**Assignment:**
Every line of the data that contains the string "using" must be copied.
** Opening Data block **
-- ==== Sys2Proof/Laws/Exec.lean ====
section
/-!
SUPPORT. The meaning that `exec` gives each constructor, one equation each.
-/

namespace Sys2Proof.Machine

section
variable (st : State)
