-- ==== Sys2Proof/Laws/Memory.lean ====
section
/-!
SUPPORT. Memory: what a read gives after a write, and that every memory operation keeps the canonical form.
-/

namespace Sys2Proof.Machine

/-! ### Reads after writes -/

theorem tget_append {α : Type} (d : α) (a b : Tab α) (k : Nat) (h : ∀ p ∈ a, p.1 ≠ k) :
    tget d (a ++ b) k = tget d b k := by
  induction a with
  | nil => rfl
  | cons p r ih =>
    have hp := h p (by simp)
    simp [tget, hp, ih fun q hq => h q (by simp [hq])]

theorem tget_append_right {α : Type} (d : α) (a b : Tab α) (k : Nat) (h : ∀ p ∈ b, p.1 ≠ k) :
    tget d (a ++ b) k = tget d a k := by
  induction a with
  | nil =>
    have := tget_append d b [] k h
    simpa [tget] using this
  | cons p r ih => simp [tget, ih]

theorem tget_filter {α : Type} (d : α) (t : Tab α) (p : Nat × α → Bool) (k : Nat) (h : ∀ x, p (k, x) = true) :
    tget d (t.filter p) k = tget d t k := by
  induction t with
  | nil => rfl
  | cons q r ih =>
    obtain ⟨i, y⟩ := q
    by_cases hi : i = k
    · subst hi; simp [List.filter, h, tget]
    · by_cases hp : p (i, y) <;> simp [List.filter, hp, tget, hi, ih]

theorem mem_blockCells {b : Nat} {bs : List Byte} {c : Host.Cell} (h : c ∈ blockCells b bs) :
    b ≤ c.1 ∧ c.1 < b + bs.length ∧ c.2 ≠ 0 := by
  induction bs generalizing b with
  | nil => simp [blockCells] at h
  | cons x r ih =>
    rw [blockCells] at h
    split at h
    · have := ih h; simp only [List.length_cons]; exact ⟨by omega, by omega, this.2.2⟩
    · rcases List.mem_cons.1 h with h | h
      · subst h; simp_all
      · have := ih h; simp only [List.length_cons]; exact ⟨by omega, by omega, this.2.2⟩

theorem tget_blockCells (b : Nat) (bs : List Byte) (k : Nat) (h : b ≤ k) :
    tget 0 (blockCells b bs) k = bs.getD (k - b) 0 := by
  induction bs generalizing b with
  | nil => simp [blockCells, tget]
  | cons x r ih =>
    rw [blockCells]
    by_cases hk : k = b
    · subst hk
      have none_ : ∀ p ∈ blockCells (k + 1) r, p.1 ≠ k := fun p hp => by have := mem_blockCells hp; omega
      split
      · next hx => simpa [tget, hx] using tget_append_right (0 : Byte) [] (blockCells (k + 1) r) k none_
      · simp [tget]
    · have e : k - b = (k - (b + 1)) + 1 := by omega
      have := ih (b + 1) (by omega)
      split
      · rw [this, e]; simp
      · rw [tget, if_neg (by omega), this, e]; simp

/-- A byte after a write: the one written there, or the one it was. -/
theorem Memory.read_write (m : Memory) (b : Nat) (bs : List Byte) (k : Nat) :
    (m.write b bs).read k = if b ≤ k ∧ k < b + bs.length then bs.getD (k - b) 0 else m.read k := by
  unfold Memory.read Memory.write
  by_cases h1 : k < b
  · rw [if_neg (by omega), tget_append_right, tget_filter _ _ _ _ (by simpa using h1)]
    intro p hp
    rcases List.mem_append.1 hp with hp | hp
    · have := mem_blockCells hp; omega
    · have := (List.mem_filter.1 hp).2; simp at this; omega
  · rw [tget_append _ _ _ _ (by intro p hp; have := (List.mem_filter.1 hp).2; simp at this; omega)]
    by_cases h2 : k < b + bs.length
    · rw [if_pos (by omega), tget_append_right, tget_blockCells _ _ _ (by omega)]
      intro p hp; have := (List.mem_filter.1 hp).2; simp at this; omega
    · rw [if_neg (by omega), tget_append, tget_filter _ _ _ _ (by intro x; simp; omega)]
      intro p hp; have := mem_blockCells hp; omega

/-! ### The canonical form -/

theorem risingFrom_mono {lo lo' : Nat} {m : Memory} (h : lo' ≤ lo) (w : risingFrom lo m = true) :
    risingFrom lo' m = true := by
  cases m with
  | nil => rfl
  | cons c r => obtain ⟨k, b⟩ := c; simp [risingFrom] at *; exact ⟨⟨by omega, w.1.2⟩, w.2⟩

theorem risingFrom_mem {lo : Nat} {m : Memory} (w : risingFrom lo m = true) {c : Host.Cell} (h : c ∈ m) : lo ≤ c.1 := by
  induction m generalizing lo with
  | nil => simp at h
  | cons q r ih =>
    obtain ⟨k, b⟩ := q
    simp [risingFrom] at w
    rcases List.mem_cons.1 h with h | h
    · subst h; exact w.1.1
    · have := ih w.2 h; omega

theorem risingFrom_of_ge {lo hi : Nat} {m : Memory} (w : risingFrom lo m = true) (h : ∀ c ∈ m, hi ≤ c.1) :
    risingFrom hi m = true := by
  cases m with
  | nil => rfl
  | cons c r => obtain ⟨k, b⟩ := c; simp [risingFrom] at *; exact ⟨⟨h.1, w.1.2⟩, w.2⟩

theorem risingFrom_filter {lo : Nat} {m : Memory} (w : risingFrom lo m = true) (p : Host.Cell → Bool) :
    risingFrom lo (m.filter p) = true := by
  induction m generalizing lo with
  | nil => rfl
  | cons c r ih =>
    obtain ⟨k, b⟩ := c
    simp [risingFrom] at w
    by_cases h : p (k, b)
    · simp [List.filter, h, risingFrom, w.1.1, w.1.2, ih w.2]
    · simp only [List.filter, h]
      exact risingFrom_mono (by omega) (ih w.2)

theorem risingFrom_append {lo : Nat} {a b : Memory} (wa : risingFrom lo a = true) (hi : Nat) (hlo : lo ≤ hi)
    (ha : ∀ c ∈ a, c.1 < hi) (wb : risingFrom hi b = true) : risingFrom lo (a ++ b) = true := by
  induction a generalizing lo with
  | nil => exact risingFrom_mono hlo wb
  | cons c r ih =>
    obtain ⟨k, x⟩ := c
    simp [risingFrom] at wa ⊢
    have hk := ha (k, x) (by simp)
    exact ⟨wa.1, ih wa.2 (by simp at hk; omega) (fun c hc => ha c (by simp [hc]))⟩

theorem risingFrom_blockCells (b : Nat) (bs : List Byte) : risingFrom b (blockCells b bs) = true := by
  induction bs generalizing b with
  | nil => rfl
  | cons x r ih =>
    rw [blockCells]
    split
    · exact risingFrom_mono (by omega) (ih (b + 1))
    · simp_all [risingFrom]

/-- A write keeps the canonical form. -/
theorem Memory.write_wf (m : Memory) (b : Nat) (bs : List Byte) (h : m.wf = true) : (m.write b bs).wf = true := by
  unfold Memory.wf Memory.write at *
  refine risingFrom_append (risingFrom_filter h _) b (by omega) (fun c hc => ?_) ?_
  · simpa using (List.mem_filter.1 hc).2
  · refine risingFrom_append (risingFrom_blockCells _ _) (b + bs.length) (by omega)
      (fun c hc => (mem_blockCells hc).2.1) (risingFrom_of_ge (risingFrom_filter h _) fun c hc => ?_)
    simpa using (List.mem_filter.1 hc).2

/-- Taking bytes out keeps the canonical form. -/
theorem Memory.filter_wf (m : Memory) (p : Host.Cell → Bool) (h : m.wf = true) : Memory.wf (m.filter p) = true :=
  risingFrom_filter h p

/-- The bytes of a state are in the canonical form. -/
abbrev State.memWf (s : State) : Prop := s.mem.wf = true

theorem State.write_mem (s : State) (k : Nat) (bs : List Byte) : (s.write k bs).mem = s.mem.write k bs := by
  unfold State.write; split <;> rfl

theorem State.write_cores (s : State) (k : Nat) (bs : List Byte) : (s.write k bs).cores = s.cores := by
  unfold State.write; split <;> rfl

/-- One spec lemma for `State.write`: the bytes, and nothing but memory, its checks and the log. -/
theorem State.write_eq (s : State) (k : Nat) (bs : List Byte) :
    ∃ e l, s.write k bs = { s with mem := s.mem.write k bs, ecc := e, dev := { s.dev with log := l } } := by
  unfold State.write; split
  · exact ⟨_, _, rfl⟩
  · exact ⟨s.ecc, s.dev.log, rfl⟩

theorem State.write_memWf {s : State} (k : Nat) (bs : List Byte) (h : s.memWf) : (s.write k bs).memWf := by
  rw [State.memWf, State.write_mem]; exact Memory.write_wf _ _ _ h

theorem State.write64_memWf {s : State} (k : Nat) (w : Word) (h : s.memWf) : (s.write64 k w).memWf :=
  State.write_memWf _ _ h

theorem State.markPoison_memWf {s : State} (k : Nat) (h : s.memWf) : (s.markPoison k).memWf := h

/-- What holds of a state holds after a fold whose every step keeps it. -/
theorem foldl_keeps {α β : Type} (P : β → Prop) (f : β → α → β) (h : ∀ s a, P s → P (f s a)) (l : List α) (s : β)
    (hs : P s) : P (l.foldl f s) := by
  induction l generalizing s with
  | nil => exact hs
  | cons a r ih => exact ih _ (h _ _ hs)

/-- The same, with each step's element in the list. -/
theorem foldl_keeps_mem {α β : Type} (P : β → Prop) (f : β → α → β) (l : List α) (h : ∀ s, ∀ a ∈ l, P s → P (f s a))
    (s : β) (hs : P s) : P (l.foldl f s) := by
  induction l generalizing s with
  | nil => exact hs
  | cons a r ih => exact ih (fun s b hb => h s b (by simp [hb])) _ (h _ _ (by simp) hs)

theorem State.writeAll_memWf {s : State} (l : List (Nat × List Byte)) (h : s.memWf) : (s.writeAll l).memWf :=
  foldl_keeps State.memWf _ (fun _ _ hs => State.write_memWf _ _ hs) _ _ h

end Sys2Proof.Machine
end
** Closing Data block **
**Written solution:**
    simpa [tget] using this
      · next hx => simpa [tget, hx] using tget_append_right (0 : Byte) [] (blockCells (k + 1) r) k none_
  · rw [if_neg (by omega), tget_append_right, tget_filter _ _ _ _ (by simpa using h1)]
  · simpa using (List.mem_filter.1 hc).2
    simpa using (List.mem_filter.1 hc).2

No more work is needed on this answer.